10.1097/00000539-199711000-00007

Scopus ID

2-s2.0-9844241584 (requires institutional sign-in at Scopus site)   27 Citations

Abstract

UNLABELLED: Sevoflurane is associated with less tachycardia and coronary vasodilation than isoflurane and thus might be associated with less myocardial ischemia. This multicenter study examined the incidence of myocardial ischemia and adverse cardiac outcomes in adults (40-87 yr) with cardiac disease having elective noncardiac surgery. Patients were randomized to receive either sevoflurane (S) (n = 106) or isoflurane (I) (n = 108) in conjunction with sodium thiopental, vecuronium, fentanyl, and 50%-70% N2O. Intraoperative hemodynamics were maintained within 20% of awake baseline with standard drugs. A Holter monitor was applied 3-24 h before surgery and maintained until 48 h after surgery. Electrocardiograms and blood samples for analysis of the MB isoenzyme fraction of creatine phosphokinase were obtained preoperatively and daily for 48 h postoperatively.
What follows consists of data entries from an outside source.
-- ==== Sys2Proof/Machine/Regs.lean ====
section
/-!
DEFINITION. The service node: what a register reads, the judgement of a register write, pairs, widths and the privilege
guard, and the commands that are register accesses (chapter 13 and the register tables of every chapter).
-/

namespace Sys2Proof.Machine

/-! ## Block instances, idle and pending (R516, R517) -/

/-- The block instance that counts a register; the raw window belongs to GLB (R524). -/
def blkInst (off : Nat) : Blk × Nat :=
  match blkOf off with
  | some (.raw, _, _) => (.glb, 0)
  | some (b, i, _) => (b, i)
  | none => (.glb, 0)

/-- The APPLY_STATUS offset of a block instance (R534). -/
def applyOff (b : Blk) (i : Nat) : Nat :=
  match b with
  | .glb | .raw => R.glbApplyStatus
  | .band => R.bandApplyStatus
  | .lodge => R.lodgeApplyStatus
  | .ice => R.iceApplyStatus
  | .blv => R.blvApplyStatus
  | .reg => R.regApplyStatus
  | .pav => R.pavApplyStatus i
  | .port => R.portApplyStatus i
  | .chan => R.chanApplyStatus i
  | .stack => R.stackApplyStatus i

/-- A block is idle for its IDLE fields (R516). -/
def State.blkIdle (s : State) (b : Blk) (i : Nat) : Bool :=
  match b with
  | .glb | .raw => !allPorts.any fun n => (s.port n).io.enabled
  | .port => (portOf? i).elim true fun n => !(s.port n).io.enabled
  | .chan => (s.chan (chanOf i)).com.st ≠ .inService
  | .blv => !s.rbit R.blvTrcCtl 31 && s.blv.openFrame.isNone
  | _ => true

/-- A TICK field of the instance holds a pending value (R517). -/
def State.pendIn (s : State) (b : Blk) (i : Nat) : Bool := List.any s.pend fun (x : Nat × W32) => blkInst x.1 = (b, i)
/-- Some instance of a block has one (R530). -/
def State.pendKind (s : State) (b : Blk) : Bool := List.any s.pend fun (x : Nat × W32) => (blkInst x.1).1 = b

/-! ## Fields -/

/-- The bits of a field, as a mask. -/
def fieldBits (f : Field) : Nat := (2 ^ (f.hi + 1 - f.lo) - 1) <<< f.lo
/-- The bits of the fields that pass a test. -/
def maskOf (fs : List Field) (q : Field → Bool) : W32 := BitVec.ofNat 32 ((fs.filter q).map fieldBits).sum
/-- A word with the bits of a mask taken from another. -/
def merge32 (old new mask : W32) : W32 := (old &&& ~~~mask) ||| (new &&& mask)

def isTick (f : Field) : Bool := f.app = .tick
/-- A field that register writes can store into (R15, R516). -/
def isStored (f : Field) : Bool := (f.acc = .rw || f.acc = .rwh) && f.app ≠ .boot
/-- A field that register writes reach at all. -/
def isWritable (f : Field) : Bool := f.acc ≠ .ro && f.app ≠ .boot

/-! ## What a register reads (R44, R516) -/

def bitN (b : Bool) (k : Nat) : Nat := if b then 2 ^ k else 0
/-- A temperature in two's complement. -/
def tempByte (t : Int) : Nat := (BitVec.ofInt 8 t).toNat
Anesthetic exposure (1.79 +/- 0.15 [mean +/- SE] minimum alveolar concentration-hour) and duration of surgery (219 +/- 13 min) did not differ between groups. The incidence of ischemia in the pre-, intra- and postoperative periods, adverse cardiac outcomes (18% occurrence), intraoperative hemodynamic variations (+/-20% change from ward baseline), and administration of adjunct cardiovascular medications were similar between groups. In cardiac patients having noncardiac surgery, sevoflurane was comparable to isoflurane with respect to the incidence of intra- and postoperative myocardial ischemia and in the frequency of adverse cardiac outcomes.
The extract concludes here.